Task instructions: Show every line of the material that follows in which the word "cfgHeld" occurs.

⟨

-- ==== Sys2Proof/Machine/Flow.lean ====
section
/-! DEFINITION. What every block's work ends in: messages to the host, the end of an operation in its context, the freeing of
contexts with the drains and freezes that wait for it, and the ledger entry of a Class A change. -/

namespace Sys2Proof.Machine
namespace Part

/-! ### Host messages and MSI-X (R56 to R58, R71, R73) -/

def fn (p : Part) (n : Nat) : Func := p.hif.funcs.get {} n

def modFn (n : Nat) (g : Func → Func) (p : Part) : Part := p.modHif fun h => { h with funcs := h.funcs.upd {} n g }

/-- What a configuration dword of a function reads as in its writable bits at reset: Device Control and the masks and
severities of Advanced Error Reporting as PCIe Base 6.0 resets them (log entry 160), System Page Size 1 (R43), else 0. -/
def cfgReset (n off : Nat) : Word :=
  if n = 0 then
    match off with
    | 0x58 => 0x00002810#32
    | 0x108 => 0x00400000#32
    | 0x10C => 0x00462030#32
    | 0x114 => 0x0000E000#32
    | 0x180 => 0x00000001#32
    | _ => 0
  else 0

/-- The writable bits of a configuration dword as they stand; `cfg` holds how they differ from their reset value. -/
def cfgHeld (p : Part) (n off : Nat) : Word := (p.fn n).cfg.get 0 off ^^^ cfgReset n off

/-- A message the part issues on the host link. -/
def issue (m : HostMsg) (p : Part) : Part := p.modHif fun h => { h with out := h.out ++ [m] }

/-- Max_Payload_Size and Max_Read_Request_Size of the physical function's Device Control, which hold for every function; the
part supports 512 and 4,096 octets (R36). -/
def maxPayload (p : Part) : Nat := 128 * 2 ^ min (fld (p.cfgHeld 0 0x58) 5 3).toNat 2
def maxRead (p : Part) : Nat := 128 * 2 ^ min (fld (p.cfgHeld 0 0x58) 12 3).toNat 5

/-- A range of host memory cut at the multiples of `size`: the pieces that one packet each carries. Where a range is cut, beyond
what the sizes and a 4 KiB boundary force, is a choice of the model's (log entry 160). -/
def packets (size : Nat) : Nat → Nat → Nat → List (Nat × Nat)
  | 0, _, _ => []
  | fuel + 1, a, n =>
    if n = 0 then []
    else
      let k := min n (size - a % size)
      (a, k) :: packets size fuel (a + k) (n - k)

/-- Width of the tags of the part's requests: 14 bits in flit mode, 10 in non-flit mode (R36). -/
def tagBits (p : Part) : Nat := if p.hif.flit then 14 else 10

/-- Octets written to host memory, in requests of at most Max_Payload_Size. -/
def issueWrite (fn : Nat) (addr : BitVec 64) (bs : List Byte) (p : Part) : Part :=
  (packets p.maxPayload bs.length addr.toNat bs.length).foldl
    (fun p x => p.issue (.write fn (BitVec.ofNat 64 x.1) ((bs.drop (x.1 - addr.toNat)).take x.2))) p

/-- Octets of host memory asked for, in requests of at most Max_Read_Request_Size; which tags they take is free. -/
def issueRead (fn : Nat) (addr : BitVec 64) (n : Nat) (p : Part) : Part :=
  (packets p.maxRead n addr.toNat n).foldl
    (fun p x =>
      let (k, p) := p.draw
      p.issue (.readReq fn (BitVec.ofNat 64 x.1) x.2 ((Config.freeWord k).toNat % 2 ^ p.tagBits))) p

/-- Routing ID of a function: P on the physical function, P + 1 + v on virtual function v (R44); P has device 0, function 0 on
the bus that configuration writes have named. -/
def routingId (p : Part) (n : Nat) : BitVec 16 := BitVec.ofNat 16 (256 * p.hif.bus.toNat + n)

/-- Function `n` may send completions and messages now: its Bus Master Enable is set and the part is not in D3hot, which only
the physical function enters (R40, R41, R73). -/
def mayPost (p : Part) (n : Nat) : Bool := (p.fn n).bme && !(p.fn 0).d3hot

/-- An event on a vector: sent, or held in the PBA bit while masked or while messages are held; dropped during a drain
(R58, R71, R73). The MSI-X Enable bit of the capability, which no rule names, is stored and not consulted (log entry 162). -/
def signal (n v : Nat) (p : Part) : Part :=
  let f := p.fn n
  let x := f.vectors.get {} v
  if f.draining then p
  else if x.masked || f.fnMask || !p.mayPost n then
    p.modFn n fun f => { f with vectors := f.vectors.upd {} v fun x => { x with pending := true } }
  else p.issue (.msix n v x.addr x.data)

/-- The PBA bits of unmasked vectors released: one message each (R58, R73). -/
def releaseVectors (n : Nat) (p : Part) : Part :=
  let f := p.fn n
  if f.draining || f.fnMask || !p.mayPost n then p
  else
    (f.vectors.filter fun x => x.2.pending && !x.2.masked).foldl
      (fun p x =>
        (p.modFn n fun f => { f with vectors := f.vectors.upd {} x.1 fun y => { y with pending := false } }).issue
          (.msix n x.1 x.2.addr x.2.data))
      p

/-! ### The Causeway's frames (R523, R524, R528) and the pair's status -/

/-- The part takes a signal from its rank: 0x01 or 0x02 (R526). -/
def pairRank (p : Part) : Byte := if p.sys.unitSel then 2 else 1

/-- The octets of key words `a` onward, `n` words. -/
def wordOctets (t : Tab Word) (a n : Nat) : List Byte := (List.range n).flatMap fun i => leBytes 4 (t.get 0 (a + i)).toNat

/-- The frame types of R523. -/
abbrev frHeartbeat : Byte := 1
abbrev frLedger : Byte := 2
abbrev frAck : Byte := 3
abbrev frResync : Byte := 4
abbrev frControl : Byte := 5
abbrev frHandshake : Byte := 6

/-- The octets of the next frame: header, payload under the transmit key, tag. A HANDSHAKE frame is in clear with a zero tag. -/
def frameOctets (m : Mir) (type : Byte) (last : Bool) (bs : List Byte) : List Byte :=
  let head := [type, (if m.phase then 1 else 0) ||| (if last then 2 else 0)] ++ leBytes 2 bs.length ++ leBytes 8 m.fseqTx.toNat
    ++ leBytes 4 (m.fseqRx - 1).toNat
  if type = frHandshake then head ++ bs ++ List.replicate 16 0
  else
    let key := wordOctets m.keyInUse 0 8
    let nonce := wordOctets m.keyInUse 8 1 ++ beBytes 8 m.fseqTx.toNat
    let ct := Crypto.gcmCrypt key nonce 0 bs
    head ++ ct ++ Crypto.gcmTag key nonce head ct

/-- One frame sent, kept until it is acknowledged; a frame is the block's operation boundary (R560). -/
def sendFrame (type : Byte) (last : Bool) (bs : List Byte) (m : Mir) : Mir :=
  let f := frameOctets m type last bs
  { m with out := m.out ++ [f], tx := m.tx ++ [(m.phase, m.fseqTx, f)], fseqTx := m.fseqTx + 1, share := m.share.apply }

/-- A message in the frames it needs, the last of several marked LAST. Only HANDSHAKE travels without a session. -/
def send (type : Byte) (bs : List Byte) (m : Mir) : Mir :=
  if !(m.session || type == frHandshake) then m
  else if bs.length ≤ 1024 then sendFrame type false bs m
  else
    let fs := Crypto.pieces 1024 bs
    fs.zipIdx.foldl (fun m x => sendFrame type (x.2 + 1 == fs.length) x.1 m) m

/-- HIF_PAIR: ROLE, SYNC, TIME_SKEW, SIGNAL_FAULT, STUCK, EPOCH. -/
def pairWord (p : Part) : Word :=
  let m := p.mir
  let role : BitVec 2 := if !p.paired then 0 else if m.gate = 2 then 1 else if p.sys.mode = .standby then 2 else 3
  at' role 0 ||| at' m.sync 2 ||| bit' m.timeSkew 5 ||| bit' (m.line == 3) 6 ||| bit' (m.line == 2) 7
    ||| at' (fld m.ownClaim 16 16) 16

/-- A change of HIF_PAIR raises the pair status source and vector 2 of the physical function. -/
def pairWatch (g : Part → Part) (p : Part) : Part :=
  let q := g p
  if q.pairWord = p.pairWord then q else (q.modMir fun m => { m with statusEvent := true }).signal 0 2

/-! ### FUNC_STATUS (02 R57, R77; 11 R381) -/

/-- TNT_STATE of a function: the manager's reads ACTIVE after ASSAY (R380). -/
def tntState (p : Part) (n : Nat) : BitVec 3 :=
  if n ≠ 0 then p.tnt.states.get 0 n
  else if p.sys.mode = .backup ∨ p.sys.mode = .wake ∨ p.sys.mode = .assay then 0
  else 1

/-- STATE of FUNC_STATUS. -/
def funcState (p : Part) (n : Nat) : BitVec 3 :=
  let st := p.tntState n
  if (p.fn n).draining then 3
  else if (p.fn n).wedged then 4
  else if p.sys.mode = .quarantine then 5
  else if st = 1 then 1
  else if st = 2 ∨ st = 3 ∨ st = 4 then 2
  else 0

def tdiCode : Tdi → BitVec 2
  | .unlocked => 0 | .locked => 1 | .run => 2 | .error => 3

/-- FUNC_STATUS of a function. BME_HOLD reads 1 whenever completions are held under R73, at reset too, where Bus Master Enable
is 0; the register table gives its reset value as 0 (log entry 161). -/
def funcStatus (p : Part) (n : Nat) : Word :=
  at' (p.funcState n) 0 ||| (if n = 0 then 0 else at' (tdiCode (p.fn n).tdi) 3) ||| at' p.hif.rate 8 ||| at' p.hif.width 12
    ||| bit' (!p.mayPost n) 16

/-- The functions that exist now (R47). -/
def funcsNow (p : Part) : List Nat := List.range (if p.hif.vfEnable then p.hif.numVfs.toNat + 1 else 1)

/-- A change of FUNC_STATUS is signalled on vector 0 of its function (R57). -/
def funcWatch (g : Part → Part) (p : Part) : Part :=
  let q := g p
  q.funcsNow.foldl (fun r n => if q.funcStatus n = p.funcStatus n then r else r.signal n 0) q

/-! ### Contexts (R69, R99, R106, R107) -/

def ctx (p : Part) (n : Nat) : Ctx := p.dsp.ctxs.get {} n

def modCtx (n : Nat) (g : Ctx → Ctx) (p : Part) : Part := p.modDsp fun d => { d with ctxs := d.ctxs.upd {} n g }

/-- The contexts in use of a function. -/
def ctxsOf (p : Part) (fn : Nat) : List (Nat × Ctx) := p.dsp.ctxs.filter fun c => c.2.fn == fn && c.2.state != .free

/-- What waits for a function's last context: the end of its drain (R69, R78), which vector 0 of the physical function reports as
well (R57, log entry 163), FREEZING to FROZEN unless the function is WEDGED (R398, R400), and the part's FROZEN, for which
contexts of WEDGED functions do not count, nor those of administrative commands that the freeze keeps from starting (R448, log
entry 189). -/
def settle (fn : Nat) (p : Part) : Part :=
  let p :=
    if (p.ctxsOf fn).isEmpty then
      let p := p.when (p.fn fn).draining fun p =>
        ((p.modFn fn fun f => { f with draining := false }).signal fn 0).when (fn != 0) (signal 0 0)
      p.when (p.tnt.states.get 0 fn == 2 && !(p.fn fn).wedged) fun p =>
        (p.modTnt fun t => { t with states := t.states.set 0 fn 3 }).signal 0 0
    else p
  pairWatch (fun p =>
  if p.sys.freezing && (p.dsp.ctxs.all fun c =>
      c.2.state == .free || (p.fn c.2.fn).wedged || (c.2.state == .queued && decide (4096 ≤ c.2.qp))) then
    p.modSys fun s => { s with freezing := false, leftMode := s.mode, mode := .frozen }
  else p) p

/-- The bulk stream of a context leaves the pan it is bound to. -/
def unbind (n : Nat) (p : Part) : Part :=
  match (p.ctx n).unit with
  | some (.pan k) =>
    p.modPan fun b =>
      { b with pans := b.pans.upd {} k fun x => { x with streams := x.streams.filter fun s => s.ctx != n } }
  | _ => p

/-- A context is freed (R107, R69). -/
def freeCtx (n : Nat) (p : Part) : Part :=
  let f := (p.ctx n).fn
  ((p.unbind n).modDsp fun d => { d with ctxs := d.ctxs.set {} n {} }).settle f

/-- An operation ends with a status, detail, result and octets written: its completion waits in the context, or is dropped
where a drain discards it, once no ledger entry carries it (R69, R70). A failed one has no result, and its OUT_COUNT is what its
output list had taken before (R99). -/
def finish (n : Nat) (status detail : Byte) (result : List Byte) (out : Word) (p : Part) : Part :=
  let c := p.ctx n
  if c.state = .free ∨ c.state = .finished then p
  else if c.discard && !p.mir.entries.any (fun e => e.waiter == some n) then p.freeCtx n
  else
    let good : Bool := status == 0 || status == 1
    ((p.unbind n).modCtx n fun c =>
      { c with state := .finished, status := status, detail := detail, unit := none, result := if good then result else []
               outCount := if good then out else BitVec.ofNat 32 c.outList
               finOrder := p.dsp.nextOrder }).modDsp fun d => { d with nextOrder := d.nextOrder + 1 }

/-- An operation that ends in failure. -/
def fail (n : Nat) (status detail : Byte) (p : Part) : Part := p.finish n status detail [] 0

/-- Every operation in flight ends with one status (R104), one whose completion has formed and is not yet written too. -/
def failAll (status detail : Byte) (p : Part) : Part :=
  p.dsp.ctxs.foldl
    (fun p c =>
      if c.2.state = .finished then
        p.modCtx c.1 fun c =>
          { c with status := status, detail := detail, result := [], outCount := BitVec.ofNat 32 c.outList }
      else p.fail c.1 status detail)
    p

/-! ### Priority of status for the operations of a lost unit -/

/-- The operations placed on units that `sel` picks end with `status` and `detail`. -/
def failUnits (sel : UnitRef → Bool) (status detail : Byte) (p : Part) : Part :=
  p.dsp.ctxs.foldl
    (fun p c =>
      match c.2.unit with
      | some u => if sel u && c.2.state != .finished then p.fail c.1 status detail else p
      | none => p)
    p

/-! ### Class A and the ledger (R541, R542, R544, R546, R547, R551) -/

/-- The pair admits Class A: unpaired, or in SERVICE or CEREMONY with GATE HOLDING, the line not STUCK and no handover begun
(R542, R553). -/
def gateOpen (p : Part) : Bool :=
  !p.paired || ((p.sys.mode == .service || p.sys.mode == .ceremony) && p.mir.gate == 2 && p.mir.line != 2 && !p.mir.hoStop)

/-- Class A operations complete without an ack: in SOLO with no copy running to the partner (R551, R554). -/
def alone (m : Mir) : Bool := m.sync == 5 && m.resyncFrom.isNone

/-- The items that octets hold, each whole with its header (R530); a cut one ends the list. -/
def itemsOf : Nat → List Byte → List (List Byte)
  | 0, _ => []
  | n + 1, bs =>
    let k := 4 + ofLe ((bs.drop 2).take 2)
    if bs.length < 4 ∨ bs.length < k then [] else bs.take k :: itemsOf n (bs.drop k)

/-- A LEDGER message: sequence, number and length of the items, the items (R530). -/
def ledgerMessage (seq : BitVec 64) (items : List Byte) : List Byte :=
  leBytes 8 seq.toNat ++ leBytes 4 (itemsOf items.length items).length ++ leBytes 4 items.length ++ items

/-- A Class A change has taken effect. On a pair its entry is given the next sequence and sent, and the operation's context
waits for the acknowledgement; alone, and on an unpaired part, it need not wait (R546, R547, R551). -/
def ledger (items : List Byte) (waiter : Option Nat) (counter : Option (Nat × BitVec 64)) (p : Part) : Part :=
  if !p.paired then p
  else if alone p.mir then p.modMir fun m => { m with sent := m.sent + 1, seq := m.sent + 1 }
  else
    p.modMir fun m =>
      send frLedger (ledgerMessage (m.sent + 1) items)
        { m with sent := m.sent + 1
                 entries := m.entries ++ [{ seq := m.sent + 1, items := items, waiter := waiter, counter := counter }] }

/-- Some entry not yet acknowledged carries the change of waiter `w`. -/
def waits (p : Part) (w : Nat) : Bool := p.mir.entries.any fun e => e.waiter == some w

end Part
end Sys2Proof.Machine
end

⟩

Response to this exercise:
def cfgHeld (p : Part) (n off : Nat) : Word := (p.fn n).cfg.get 0 off ^^^ cfgReset n off
def maxPayload (p : Part) : Nat := 128 * 2 ^ min (fld (p.cfgHeld 0 0x58) 5 3).toNat 2
def maxRead (p : Part) : Nat := 128 * 2 ^ min (fld (p.cfgHeld 0 0x58) 12 3).toNat 5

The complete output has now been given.